▸ Assignment
The records that follow should be retyped word for word.

▸ Dataset extract
theorem Opd.bits_ofBits {b : BitVec 10} {x : Opd} (h : Opd.ofBits b = some x) : x.bits = b := by
  have k : ∀ b : BitVec 10, (Opd.ofBits b).all (fun y => y.bits == b) = true := by decide
  have := k b
  rw [h] at this
  exact eq_of_beq this

theorem AOp.bits_ofBits {b : BitVec 4} {x : AOp} (h : AOp.ofBits b = some x) : x.bits = b := by
  have k : ∀ b : BitVec 4, (AOp.ofBits b).all (fun y => y.bits == b) = true := by decide
  have := k b
  rw [h] at this
  exact eq_of_beq this
theorem AccSel.bits_ofBits {b : BitVec 2} {x : AccSel} (h : AccSel.ofBits b = some x) : x.bits = b := by
  have k : ∀ b : BitVec 2, (AccSel.ofBits b).all (fun y => y.bits == b) = true := by decide
  have := k b
  rw [h] at this
  exact eq_of_beq this
theorem Ch.bits_ofBits {b : BitVec 2} {x : Ch} (h : Ch.ofBits b = some x) : x.bits = b := by
  have k : ∀ b : BitVec 2, (Ch.ofBits b).all (fun y => y.bits == b) = true := by decide
  have := k b
  rw [h] at this
  exact eq_of_beq this
theorem Cnt.bits_ofBits {b : BitVec 2} {x : Cnt} (h : Cnt.ofBits b = some x) : x.bits = b := by
  have k : ∀ b : BitVec 2, (Cnt.ofBits b).all (fun y => y.bits == b) = true := by decide
  have := k b
  rw [h] at this
  exact eq_of_beq this
theorem Comb.bits_ofBits {b : BitVec 2} {x : Comb} (h : Comb.ofBits b = some x) : x.bits = b := by
  have k : ∀ b : BitVec 2, (Comb.ofBits b).all (fun y => y.bits == b) = true := by decide
  have := k b
  rw [h] at this
  exact eq_of_beq this
theorem Cvt.bits_ofBits {b : BitVec 3} {x : Cvt} (h : Cvt.ofBits b = some x) : x.bits = b := by
  have k : ∀ b : BitVec 3, (Cvt.ofBits b).all (fun y => y.bits == b) = true := by decide
  have := k b
  rw [h] at this
  exact eq_of_beq this
theorem EvOp.bits_ofBits {b : BitVec 2} {x : EvOp} (h : EvOp.ofBits b = some x) : x.bits = b := by
  have k : ∀ b : BitVec 2, (EvOp.ofBits b).all (fun y => y.bits == b) = true := by decide
  have := k b
  rw [h] at this
  exact eq_of_beq this
theorem FCond.bits_ofBits {b : BitVec 3} {x : FCond} (h : FCond.ofBits b = some x) : x.bits = b := by
  have k : ∀ b : BitVec 3, (FCond.ofBits b).all (fun y => y.bits == b) = true := by decide
  have := k b
  rw [h] at this
  exact eq_of_beq this
theorem Fmt.bits_ofBits {b : BitVec 4} {x : Fmt} (h : Fmt.ofBits b = some x) : x.bits = b := by
  have k : ∀ b : BitVec 4, (Fmt.ofBits b).all (fun y => y.bits == b) = true := by decide
  have := k b
  rw [h] at this
  exact eq_of_beq this
theorem ICond.bits_ofBits {b : BitVec 3} {x : ICond} (h : ICond.ofBits b = some x) : x.bits = b := by
  have k : ∀ b : BitVec 3, (ICond.ofBits b).all (fun y => y.bits == b) = true := by decide
  have := k b
  rw [h] at this
  exact eq_of_beq this
theorem Idx.bits_ofBits {b : BitVec 2} {x : Idx} (h : Idx.ofBits b = some x) : x.bits = b := by
  have k : ∀ b : BitVec 2, (Idx.ofBits b).all (fun y => y.bits == b) = true := by decide
  have := k b
  rw [h] at this
  exact eq_of_beq this
theorem MOrd.bits_ofBits {b : BitVec 2} {x : MOrd} (h : MOrd.ofBits b = some x) : x.bits = b := by
  have k : ∀ b : BitVec 2, (MOrd.ofBits b).all (fun y => y.bits == b) = true := by decide
  have := k b
  rw [h] at this
  exact eq_of_beq this
theorem RedF.bits_ofBits {b : BitVec 3} {x : RedF} (h : RedF.ofBits b = some x) : x.bits = b := by
  have k : ∀ b : BitVec 3, (RedF.ofBits b).all (fun y => y.bits == b) = true := by decide
  have := k b
  rw [h] at this
  exact eq_of_beq this
theorem RedI.bits_ofBits {b : BitVec 3} {x : RedI} (h : RedI.ofBits b = some x) : x.bits = b := by
  have k : ∀ b : BitVec 3, (RedI.ofBits b).all (fun y => y.bits == b) = true := by decide
  have := k b
  rw [h] at this
  exact eq_of_beq this
theorem Rm.bits_ofBits {b : BitVec 3} {x : Rm} (h : Rm.ofBits b = some x) : x.bits = b := by
  have k : ∀ b : BitVec 3, (Rm.ofBits b).all (fun y => y.bits == b) = true := by decide
  have := k b
  rw [h] at this
  exact eq_of_beq this
theorem SMode.bits_ofBits {b : BitVec 3} {x : SMode} (h : SMode.ofBits b = some x) : x.bits = b := by
  have k : ∀ b : BitVec 3, (SMode.ofBits b).all (fun y => y.bits == b) = true := by decide
  have := k b
  rw [h] at this
  exact eq_of_beq this
theorem Sat.bits_ofBits {b : BitVec 2} {x : Sat} (h : Sat.ofBits b = some x) : x.bits = b := by
  have k : ∀ b : BitVec 2, (Sat.ofBits b).all (fun y => y.bits == b) = true := by decide
  have := k b
  rw [h] at this
  exact eq_of_beq this
theorem Scope.bits_ofBits {b : BitVec 3} {x : Scope} (h : Scope.ofBits b = some x) : x.bits = b := by
  have k : ∀ b : BitVec 3, (Scope.ofBits b).all (fun y => y.bits == b) = true := by decide
  have := k b
  rw [h] at this
  exact eq_of_beq this
theorem Seg.bits_ofBits {b : BitVec 3} {x : Seg} (h : Seg.ofBits b = some x) : x.bits = b := by
  have k : ∀ b : BitVec 3, (Seg.ofBits b).all (fun y => y.bits == b) = true := by decide
  have := k b
  rw [h] at this
  exact eq_of_beq this
theorem Side.bits_ofBits {b : BitVec 2} {x : Side} (h : Side.ofBits b = some x) : x.bits = b := by
  have k : ∀ b : BitVec 2, (Side.ofBits b).all (fun y => y.bits == b) = true := by decide
  have := k b
  rw [h] at this
  exact eq_of_beq this
theorem Size.bits_ofBits {b : BitVec 3} {x : Size} (h : Size.ofBits b = some x) : x.bits = b := by
  have k : ∀ b : BitVec 3, (Size.ofBits b).all (fun y => y.bits == b) = true := by decide
  have := k b
  rw [h] at this
  exact eq_of_beq this
theorem SrOp.bits_ofBits {b : BitVec 2} {x : SrOp} (h : SrOp.ofBits b = some x) : x.bits = b := by
  have k : ∀ b : BitVec 2, (SrOp.ofBits b).all (fun y => y.bits == b) = true := by decide
  have := k b
  rw [h] at this
  exact eq_of_beq this
theorem VMode.bits_ofBits {b : BitVec 3} {x : VMode} (h : VMode.ofBits b = some x) : x.bits = b := by
  have k : ∀ b : BitVec 3, (VMode.ofBits b).all (fun y => y.bits == b) = true := by decide
  have := k b
  rw [h] at this
  exact eq_of_beq this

▸ Task solution
theorem Opd.bits_ofBits {b : BitVec 10} {x : Opd} (h : Opd.ofBits b = some x) : x.bits = b := by
  have k : ∀ b : BitVec 10, (Opd.ofBits b).all (fun y => y.bits == b) = true := by decide
  have := k b
  rw [h] at this
  exact eq_of_beq this

theorem AOp.bits_ofBits {b : BitVec 4} {x : AOp} (h : AOp.ofBits b = some x) : x.bits = b := by
  have k : ∀ b : BitVec 4, (AOp.ofBits b).all (fun y => y.bits == b) = true := by decide
  have := k b
  rw [h] at this
  exact eq_of_beq this
theorem AccSel.bits_ofBits {b : BitVec 2} {x : AccSel} (h : AccSel.ofBits b = some x) : x.bits = b := by
  have k : ∀ b : BitVec 2, (AccSel.ofBits b).all (fun y => y.bits == b) = true := by decide
  have := k b
  rw [h] at this
  exact eq_of_beq this
theorem Ch.bits_ofBits {b : BitVec 2} {x : Ch} (h : Ch.ofBits b = some x) : x.bits = b := by
  have k : ∀ b : BitVec 2, (Ch.ofBits b).all (fun y => y.bits == b) = true := by decide
  have := k b
  rw [h] at this
  exact eq_of_beq this
theorem Cnt.bits_ofBits {b : BitVec 2} {x : Cnt} (h : Cnt.ofBits b = some x) : x.bits = b := by
  have k : ∀ b : BitVec 2, (Cnt.ofBits b).all (fun y => y.bits == b) = true := by decide
  have := k b
  rw [h] at this
  exact eq_of_beq this
theorem Comb.bits_ofBits {b : BitVec 2} {x : Comb} (h : Comb.ofBits b = some x) : x.bits = b := by
  have k : ∀ b : BitVec 2, (Comb.ofBits b).all (fun y => y.bits == b) = true := by decide
  have := k b
  rw [h] at this
  exact eq_of_beq this
theorem Cvt.bits_ofBits {b : BitVec 3} {x : Cvt} (h : Cvt.ofBits b = some x) : x.bits = b := by
  have k : ∀ b : BitVec 3, (Cvt.ofBits b).all (fun y => y.bits == b) = true := by decide
  have := k b
  rw [h] at this
  exact eq_of_beq this
theorem EvOp.bits_ofBits {b : BitVec 2} {x : EvOp} (h : EvOp.ofBits b = some x) : x.bits = b := by
  have k : ∀ b : BitVec 2, (EvOp.ofBits b).all (fun y => y.bits == b) = true := by decide
  have := k b
  rw [h] at this
  exact eq_of_beq this
theorem FCond.bits_ofBits {b : BitVec 3} {x : FCond} (h : FCond.ofBits b = some x) : x.bits = b := by
  have k : ∀ b : BitVec 3, (FCond.ofBits b).all (fun y => y.bits == b) = true := by decide
  have := k b
  rw [h] at this
  exact eq_of_beq this
theorem Fmt.bits_ofBits {b : BitVec 4} {x : Fmt} (h : Fmt.ofBits b = some x) : x.bits = b := by
  have k : ∀ b : BitVec 4, (Fmt.ofBits b).all (fun y => y.bits == b) = true := by decide
  have := k b
  rw [h] at this
  exact eq_of_beq this
theorem ICond.bits_ofBits {b : BitVec 3} {x : ICond} (h : ICond.ofBits b = some x) : x.bits = b := by
  have k : ∀ b : BitVec 3, (ICond.ofBits b).all (fun y => y.bits == b) = true := by decide
  have := k b
  rw [h] at this
  exact eq_of_beq this
theorem Idx.bits_ofBits {b : BitVec 2} {x : Idx} (h : Idx.ofBits b = some x) : x.bits = b := by
  have k : ∀ b : BitVec 2, (Idx.ofBits b).all (fun y => y.bits == b) = true := by decide
  have := k b
  rw [h] at this
  exact eq_of_beq this
theorem MOrd.bits_ofBits {b : BitVec 2} {x : MOrd} (h : MOrd.ofBits b = some x) : x.bits = b := by
  have k : ∀ b : BitVec 2, (MOrd.ofBits b).all (fun y => y.bits == b) = true := by decide
  have := k b
  rw [h] at this
  exact eq_of_beq this
theorem RedF.bits_ofBits {b : BitVec 3} {x : RedF} (h : RedF.ofBits b = some x) : x.bits = b := by
  have k : ∀ b : BitVec 3, (RedF.ofBits b).all (fun y => y.bits == b) = true := by decide
  have := k b
  rw [h] at this
  exact eq_of_beq this
theorem RedI.bits_ofBits {b : BitVec 3} {x : RedI} (h : RedI.ofBits b = some x) : x.bits = b := by
  have k : ∀ b : BitVec 3, (RedI.ofBits b).all (fun y => y.bits == b) = true := by decide
  have := k b
  rw [h] at this
  exact eq_of_beq this
theorem Rm.bits_ofBits {b : BitVec 3} {x : Rm} (h : Rm.ofBits b = some x) : x.bits = b := by
  have k : ∀ b : BitVec 3, (Rm.ofBits b).all (fun y => y.bits == b) = true := by decide
  have := k b
  rw [h] at this
  exact eq_of_beq this
theorem SMode.bits_ofBits {b : BitVec 3} {x : SMode} (h : SMode.ofBits b = some x) : x.bits = b := by
  have k : ∀ b : BitVec 3, (SMode.ofBits b).all (fun y => y.bits == b) = true := by decide
  have := k b
  rw [h] at this
  exact eq_of_beq this
theorem Sat.bits_ofBits {b : BitVec 2} {x : Sat} (h : Sat.ofBits b = some x) : x.bits = b := by
  have k : ∀ b : BitVec 2, (Sat.ofBits b).all (fun y => y.bits == b) = true := by decide
  have := k b
  rw [h] at this
  exact eq_of_beq this
theorem Scope.bits_ofBits {b : BitVec 3} {x : Scope} (h : Scope.ofBits b = some x) : x.bits = b := by
  have k : ∀ b : BitVec 3, (Scope.ofBits b).all (fun y => y.bits == b) = true := by decide
  have := k b
  rw [h] at this
  exact eq_of_beq this
theorem Seg.bits_ofBits {b : BitVec 3} {x : Seg} (h : Seg.ofBits b = some x) : x.bits = b := by
  have k : ∀ b : BitVec 3, (Seg.ofBits b).all (fun y => y.bits == b) = true := by decide
  have := k b
  rw [h] at this
  exact eq_of_beq this
theorem Side.bits_ofBits {b : BitVec 2} {x : Side} (h : Side.ofBits b = some x) : x.bits = b := by
  have k : ∀ b : BitVec 2, (Side.ofBits b).all (fun y => y.bits == b) = true := by decide
  have := k b
  rw [h] at this
  exact eq_of_beq this
theorem Size.bits_ofBits {b : BitVec 3} {x : Size} (h : Size.ofBits b = some x) : x.bits = b := by
  have k : ∀ b : BitVec 3, (Size.ofBits b).all (fun y => y.bits == b) = true := by decide
  have := k b
  rw [h] at this
  exact eq_of_beq this
theorem SrOp.bits_ofBits {b : BitVec 2} {x : SrOp} (h : SrOp.ofBits b = some x) : x.bits = b := by
  have k : ∀ b : BitVec 2, (SrOp.ofBits b).all (fun y => y.bits == b) = true := by decide
  have := k b
  rw [h] at this
  exact eq_of_beq this
theorem VMode.bits_ofBits {b : BitVec 3} {x : VMode} (h : VMode.ofBits b = some x) : x.bits = b := by
  have k : ∀ b : BitVec 3, (VMode.ofBits b).all (fun y => y.bits == b) = true := by decide
  have := k b
  rw [h] at this
  exact eq_of_beq this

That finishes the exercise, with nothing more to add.